PROVIDED ENTRIES section start

-- ==== Sys2Proof/Laws/Memory.lean ====
section
/-!
SUPPORT. The byte memory: a read after a write, and the canonical form kept by every write.
-/
namespace Sys2Proof.Machine
open Sys2Proof

/-- No listed location lies below the bound. -/
theorem memWfFrom_mono {lo hi : Nat} {m : Memory} (h : lo ≤ hi) (hm : memWfFrom hi m = true) : memWfFrom lo m = true := by
  cases m with
  | nil => rfl
  | cons p r =>
    simp only [memWfFrom, Bool.and_eq_true, decide_eq_true_eq] at hm ⊢
    exact ⟨⟨Nat.le_trans h hm.1.1, hm.1.2⟩, hm.2⟩

theorem memGet_below {m : Memory} {lo a : Nat} (h : memWfFrom lo m = true) (ha : a < lo) : memGet m a = 0 := by
  cases m with
  | nil => rfl
  | cons p r =>
    simp only [memWfFrom, Bool.and_eq_true, decide_eq_true_eq] at h
    have h1 : p.1 ≠ a := by omega
    have h2 : a < p.1 := by omega
    simp [memGet, h1, h2]

/-- A write keeps the canonical form. -/
theorem memPut_wfFrom {m : Memory} {lo a : Nat} (b : Byte) (h : memWfFrom lo m = true) (ha : lo ≤ a) :
    memWfFrom lo (memPut m a b) = true := by
  induction m generalizing lo with
  | nil =>
    by_cases hb : b = 0#8 <;> simp [memPut, hb, memWfFrom, ha]
  | cons p r ih =>
    obtain ⟨k, c⟩ := p
    have h0 := h
    simp only [memWfFrom, Bool.and_eq_true, decide_eq_true_eq] at h
    simp only [memPut]
    split
    · split
      · exact h0
      · rename_i hb; simp_all [memWfFrom] <;> omega
    · split
      · split
        · exact memWfFrom_mono (by omega) h.2
        · subst a; rename_i hb; simp_all [memWfFrom]
      · simp only [memWfFrom, Bool.and_eq_true, decide_eq_true_eq]
        exact ⟨h.1, ih h.2 (by omega)⟩

theorem memPut_wf {m : Memory} (a : Nat) (b : Byte) (h : m.wf = true) : (memPut m a b).wf = true :=
  memPut_wfFrom b h (Nat.zero_le a)

theorem memPutAll_wf {m : Memory} (cs : List Host.Cell) (h : m.wf = true) : (memPutAll m cs).wf = true := by
  unfold memPutAll
  induction cs generalizing m with
  | nil => exact h
  | cons c r ih => exact ih (memPut_wf c.1 c.2 h)

/-- A read after a write to the same location. -/
theorem memGet_memPut_same {m : Memory} {lo : Nat} (a : Nat) (b : Byte) (h : memWfFrom lo m = true) :
    memGet (memPut m a b) a = b := by
  induction m generalizing lo with
  | nil => by_cases hb : b = 0#8 <;> simp [memPut, hb, memGet]
  | cons p r ih =>
    obtain ⟨k, c⟩ := p
    simp only [memWfFrom, Bool.and_eq_true, decide_eq_true_eq] at h
    simp only [memPut]
    split
    · split
      · have h1 : k ≠ a := by omega
        simp [memGet, *]
      · simp [memGet]
    · split
      · subst a
        split
        · rw [memGet_below h.2 (by omega)]; simp_all
        · simp [memGet]
      · have h1 : k ≠ a := by omega
        have h2 : ¬ a < k := by omega
        simp [memGet, h1, h2, ih h.2]

/-- A write leaves every other location alone. -/
theorem memGet_memPut_other {m : Memory} {lo : Nat} {a x : Nat} (b : Byte) (h : memWfFrom lo m = true) (hx : x ≠ a) :
    memGet (memPut m a b) x = memGet m x := by
  induction m generalizing lo with
  | nil =>
    by_cases hb : b = 0#8
    · simp [memPut, hb, memGet]
    · simp [memPut, hb, memGet, Ne.symm hx]
  | cons p r ih =>
    obtain ⟨k, c⟩ := p
    have h0 := h
    simp only [memWfFrom, Bool.and_eq_true, decide_eq_true_eq] at h
    simp only [memPut]
    split
    · split
      · rfl
      · have ha : a ≠ x := Ne.symm hx
        by_cases hk : k = x
        · subst k
          have : ¬ x < a := by omega
          simp [memGet, ha, this]
        · by_cases hlt : x < k
          · by_cases hxa : x < a <;> simp [memGet, ha, hxa, hk, hlt]
          · have : ¬ x < a := by omega
            simp [memGet, ha, this]
    · split
      · subst a
        have hk : k ≠ x := Ne.symm hx
        split
        · by_cases hlt : x < k
          · rw [memGet_below h.2 (by omega)]; simp [memGet, hk, hlt]
          · simp [memGet, hk, hlt]
        · simp [memGet, hk]
      · by_cases hk : k = x
        · simp [memGet, hk]
        · by_cases hlt : x < k
          · simp [memGet, hk, hlt]
          · simp [memGet, hk, hlt, ih h.2]

theorem memGet_memPutAll_other {m : Memory} (cs : List Host.Cell) {x : Nat} (h : m.wf = true) (hx : ∀ c ∈ cs, c.1 ≠ x) :
    memGet (memPutAll m cs) x = memGet m x := by
  unfold memPutAll
  induction cs generalizing m with
  | nil => rfl
  | cons c r ih =>
    rw [List.foldl_cons, ih (memPut_wf c.1 c.2 h) fun d hd => hx d (List.mem_cons_of_mem _ hd)]
    exact memGet_memPut_other c.2 h (Ne.symm (hx c (List.mem_cons_self ..)))

end Sys2Proof.Machine
end

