theorem decodeSlot_pair (p q : ShortOp) : decodeSlot true (packShort p * 2 ^ 48 + packShort q) = .ok (.shortPair p q) := by
  have hp : (packShort p * 2 ^ 48 + packShort q) / 2 ^ 48 = 0 * 2 ^ 48 + packShort p := by
    have := packShort_lt q
    omega
  simp only [decodeSlot, if_true, hp, shortAt_packShort]

theorem decodeSlot_packFields {i : Instr} {op : Nat} {f : Fields} (h : fieldsOf i = some (op, f)) (hs : Selected i) :
    decodeSlot false (packFields op f) = .ok i := by
  simp only [decodeSlot, Bool.false_eq_true, if_false, bitsOf_packFields (fieldsOf_op_lt h), fieldsAt_packFields,
    decodeOp_of_fieldsOf h hs]

/-- Settles O54: the fields of a word's encoding are the instruction's own, and its checks tell the rows of one opcode apart. -/
theorem decodeOfEncode : Obligations.DecodeOfEncode := by
  intro i n w hwf he
  rcases encode_forms he with ⟨p, q, rfl, rfl, rfl⟩ | ⟨op, f, hf, rfl, rfl⟩ | ⟨ht, rfl⟩
  · have := packShort_lt p
    have := packShort_lt q
    refine ⟨by omega, fun _ _ e => ?_, fun h => absurd rfl (h p q)⟩
    exact ⟨rfl, decodeSlot_pair p q⟩
  · refine ⟨packFields_lt (fieldsOf_op_lt hf) f, fun p q e => ?_, fun _ => ?_⟩
    · subst e; cases hf
    · exact congrArg Except.toOption (decodeSlot_packFields hf (selected_of_wellFormed hwf))
  · have hd := decodeTx_of_encodeTx ht
    refine ⟨lt_of_decodeTx hd, fun p q e => ?_, fun _ => congrArg Except.toOption hd⟩
    subst e; cases ht

/-- Settles O55: the fields read from a word make up all of it. -/
theorem encodeOfDecode : Obligations.EncodeOfDecode := by
  refine ⟨fun pair w i hw h => ?_, fun w i h => encode_of_encodeTx (encodeTx_of_decodeTx h)⟩
  cases pair with
  | true =>
    cases h
    refine congrArg (fun x => some (96, x)) ?_
    rw [packShort_shortAt, packShort_shortAt]
    omega
  | false =>
    unfold decodeSlot at h
    split at h
    · contradiction
    split at h
    · next j hj =>
      cases h
      rw [encode_of_fieldsOf (fieldsOf_of_decodeOp hj), packFields_fieldsAt hw]
    · cases h

/-- Settles O56: the decoder runs on each printed word. -/
theorem printedWords : Obligations.PrintedWords :=
  ⟨rfl, rfl, rfl, rfl, rfl, rfl, rfl, rfl, rfl, rfl, rfl, rfl, rfl, rfl, rfl, rfl, rfl, rfl, rfl, rfl, rfl, rfl, rfl, rfl, rfl⟩

end Sys2Proof.Claims
end

section
namespace Sys2Proof.Claims

set_option Elab.async false

open Sys2Proof Sys2Proof.Machine

/-!
### Guards, decode checks and stalls (02 R44, R45, R54; 03 R71, R79)

Every full instruction but the two prefixes is an `issueSplit` (`exec_framed`), so each of these is a lemma about that frame.
-/

/-! ### The frame of a full instruction -/

theorem entryOf_of_fieldsOf {i : Instr} {op : Nat} {f : Fields} (h : fieldsOf i = some (op, f)) : ∃ e, entryOf i = some e := by
  cases i with
  | _ => cases h <;> exact ⟨_, rfl⟩

/-- An instruction that issues by the common frame, and does nothing under an all-false guard where `quiet`. -/
def Framed (i : Instr) (s : State) (quiet : Prop) : Prop :=
  ∃ split blank body, exec i s = issueSplit i s split blank body ∧ (quiet → blank.writes = [] ∧ ∀ j t, blank.eff j t = t)
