-- ==== Sys2Proof/Decode.lean ====
section
/-! DEFINITION. The decoder, total on every word sequence and every byte sequence, refusing by name
(30_encoding.md R50 to R64), and after it the encoder, from the same formats. -/

namespace Sys2Proof

/-- What the decoder makes of a word sequence: a command and the words after it, or a refusal reason (R63). -/
inductive Decoded where
  | command (i : Instr) (rest : List Word)
  | reject (r : Reason)
deriving DecidableEq, Repr

/-- The six opcodes of R52. -/
inductive Opcode where
  | new
  | reset
  | enchk
  | compute
  | trigmm
  | event
deriving DecidableEq, Repr

/-! ### Words and bytes (R50) -/

/-- A word serialised as bytes, bits 7:0 first (R50). -/
def bytesOfWord (v : Word) : List Byte :=
  [v.extractLsb' 0 8, v.extractLsb' 8 8, v.extractLsb' 16 8, v.extractLsb' 24 8]

/-- The word whose bytes are `b0` (bits 7:0), `b1`, `b2`, `b3` (R50, R57). -/
def wordOfBytes (b0 b1 b2 b3 : Byte) : Word :=
  b0.setWidth 32 ||| (b1.setWidth 32 <<< 8) ||| (b2.setWidth 32 <<< 16) ||| (b3.setWidth 32 <<< 24)

/-- A word sequence carried as bytes (R50). -/
def bytesOfWords (ws : List Word) : List Byte :=
  ws.flatMap bytesOfWord

/-- The whole words of a byte sequence; fewer than four bytes at its end make no word (R50). -/
def wordsOfBytes : List Byte → List Word
  | b0 :: b1 :: b2 :: b3 :: rest => wordOfBytes b0 b1 b2 b3 :: wordsOfBytes rest
  | _ => []

/-! ### Header fields -/

/-- `H[3:0]` (R51, R52); the ten reserved values spell no command (R61). -/
def opcodeOf (h : Word) : Option Opcode :=
  match (h.extractLsb' 0 4).toNat with
  | 1 => some .new
  | 2 => some .reset
  | 3 => some .enchk
  | 4 => some .compute
  | 5 => some .trigmm
  | 6 => some .event
  | _ => none

/-- The reserved bits of each opcode's header, which must be 0 (R51, R53, R55 to R57, R59, R60). -/
def reservedMask : Opcode → Word
  | .new => 0xFFFFFE00#32
  | .reset => 0xFFFFFFF0#32
  | .enchk => 0xFFFFFFF0#32
  | .compute => 0xFFFFFFF0#32
  | .trigmm => 0xFFFFFFF0#32
  | .event => 0xFFFFFFE0#32

/-- The width a width code selects; 3 is reserved (R54). -/
def widthOfCode (wc : BitVec 2) : Option Width :=
  match wc.toNat with
  | 0 => some .w8
  | 1 => some .w16
  | 2 => some .w32
  | _ => none

/-- The number of data words that carry `n` bytes, `ceil(n/4)` (R57). -/
def dataWords (n : Nat) : Nat := (n + 3) / 4

/-! ### One decoder per format; `ops` are the words after the header -/

/-- NEW: width code before length (R53, R54, R63). -/
def decodeNew (h : Word) (ops : List Word) : Decoded :=
  match widthOfCode (h.extractLsb' 4 2) with
  | none => .reject .reservedWidth
  | some w =>
    match ops with
    | seed :: rest => .command (.new w (h.getLsbD 6) (h.getLsbD 7) (h.getLsbD 8) seed.toNat) rest
    | [] => .reject .truncated

/-- RESET (R55). -/
def decodeReset (ops : List Word) : Decoded :=
  match ops with
  | seed :: rest => .command (.reset seed.toNat) rest
  | [] => .reject .truncated

/-- ENCHK (R56). -/
def decodeEnchk (ops : List Word) : Decoded :=
  match ops with
  | ec :: el :: rest => .command (.enchk ec.toNat el.toNat) rest
  | _ => .reject .truncated

/-- COMPUTE: `N`, then `ceil(N/4)` data words, the first `N` of whose bytes are the data (R57); the padding
bytes after them may hold any value (R58). -/
def decodeCompute (ops : List Word) : Decoded :=
  match ops with
  | n :: ws =>
    if ws.length < dataWords n.toNat then .reject .truncated
    else .command (.compute ((bytesOfWords (ws.take (dataWords n.toNat))).take n.toNat)) (ws.drop (dataWords n.toNat))
  | [] => .reject .truncated

/-- The kind EVENT names, `H[4]` (R60). -/
def decodeEvent (h : Word) (ops : List Word) : Decoded :=
  .command (.event (if h.getLsbD 4 then .lengthError else .mismatch)) ops

/-- The format of an opcode, its reserved bits already found 0 (R53 to R60). -/
def decodeFormat (op : Opcode) (h : Word) (ops : List Word) : Decoded :=
  match op with
  | .new => decodeNew h ops
  | .reset => decodeReset ops
  | .enchk => decodeEnchk ops
  | .compute => decodeCompute ops
  | .trigmm => .command .trigmm ops
  | .event => decodeEvent h ops

/-- The decoder on words, checking in the order of R63: reserved opcode, reserved bits, reserved width,
stream too short. The empty sequence, which a step never gives it (R64: it is the end of the run), is
refused as TRUNCATED (log entry 10). -/
def decode : List Word → Decoded
  | [] => .reject .truncated
  | h :: ops =>
    match opcodeOf h with
    | none => .reject .reservedOpcode
    | some op => if h &&& reservedMask op ≠ 0#32 then .reject .reservedBits else decodeFormat op h ops

/-- The decoder on a stream carried as bytes (R50): it decodes the stream's whole words. A stream that ends
inside a word a command needs is TRUNCATED (R64; log entry 10). -/
def decodeBytes (bs : List Byte) : Decoded :=
  decode (wordsOfBytes bs)

/-! ### The encoder -/

/-- The width code of a width (R54). -/
def codeOfWidth : Width → Word
  | .w8 => 0#32
  | .w16 => 1#32
  | .w32 => 2#32

/-- A boolean field of a header (R53, R60). -/
def flagBit (b : Bool) : Word := if b then 1#32 else 0#32

/-- The header word of a command (R53, R55 to R57, R59, R60). -/
def headerOf : Instr → Word
  | .new w ri ro xo _ =>
    1#32 ||| (codeOfWidth w <<< 4) ||| (flagBit ri <<< 6) ||| (flagBit ro <<< 7) ||| (flagBit xo <<< 8)
  | .reset _ => 2#32
  | .enchk _ _ => 3#32
  | .compute _ => 4#32
  | .trigmm => 5#32
  | .event k => 6#32 ||| (flagBit (decide (k = .lengthError)) <<< 4)

/-- Data bytes packed four to a word, byte `i` in bits `[8*(i mod 4)+7 : 8*(i mod 4)]` of word `floor(i/4)`
(R57). The padding bytes, which R58 lets hold any value, are written 0 (log entry 11). -/
def packBytes : List Byte → List Word
  | [] => []
  | [a] => [wordOfBytes a 0#8 0#8 0#8]
  | [a, b] => [wordOfBytes a b 0#8 0#8]
  | [a, b, c] => [wordOfBytes a b c 0#8]
  | a :: b :: c :: d :: rest => wordOfBytes a b c d :: packBytes rest

/-- The operand words of a command (R53, R55 to R57). -/
def operandsOf : Instr → List Word
  | .new _ _ _ _ seed => [BitVec.ofNat 32 seed]
  | .reset seed => [BitVec.ofNat 32 seed]
  | .enchk ec el => [BitVec.ofNat 32 ec, BitVec.ofNat 32 el]
  | .compute data => BitVec.ofNat 32 data.length :: packBytes data
  | .trigmm => []
  | .event _ => []

/-- The words of a command (R50). -/
def encode (i : Instr) : List Word :=
  headerOf i :: operandsOf i

/-- The number of words of a command (R53, R55 to R57, R59, R60). -/
def Instr.words : Instr → Nat
  | .new _ _ _ _ _ => 2
  | .reset _ => 2
  | .enchk _ _ => 3
  | .compute data => 2 + dataWords data.length
  | .trigmm => 1
  | .event _ => 1

/-! ### Words as spec/opcode_table.json numbers their bits -/

/-- The number of words of the command whose header is `h` and whose first operand word, if any, is `n`;
1 where the header spells no command (R63). -/
def commandWords (h n : Word) : Nat :=
  match opcodeOf h with
  | none => 1
  | some .new => 2
  | some .reset => 2
  | some .enchk => 3
  | some .compute => 2 + dataWords n.toNat
  | some .trigmm => 1
  | some .event => 1

/-- The first `k` 32-bit words of the number `v`, the least significant first. -/
def wordsOfNat (k v : Nat) : List Word :=
  (List.range k).map fun j => BitVec.ofNat 32 (v >>> (32 * j))

/-- The words of the instruction whose lowest `nbits` bits are `v` (bit 0 the least significant bit of the
first word) and whose bits above are 0, up to the command's length (R63; log entry 9). -/
def tableWords (nbits v : Nat) : List Word :=
  let ws := wordsOfNat (max 1 ((nbits + 31) / 32)) (v % 2 ^ nbits)
  ws ++ List.replicate (commandWords (ws.getD 0 0#32) (ws.getD 1 0#32) - ws.length) 0#32

/-- The command the decoder reads from an instruction laid out as bytes, each word little-endian (R50). -/
def decodeTableWord (nbits w : Nat) : Option Instr :=
  match decodeBytes (bytesOfWords (tableWords nbits w)) with
  | .command i _ => some i
  | .reject _ => none

end Sys2Proof
end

PROVIDED ENTRIES section end

TASK DIRECTIONS = Looking back over the records above, in how many lines does the word "congrArg" occur? Give the number alone.

WRITTEN SOLUTION = 3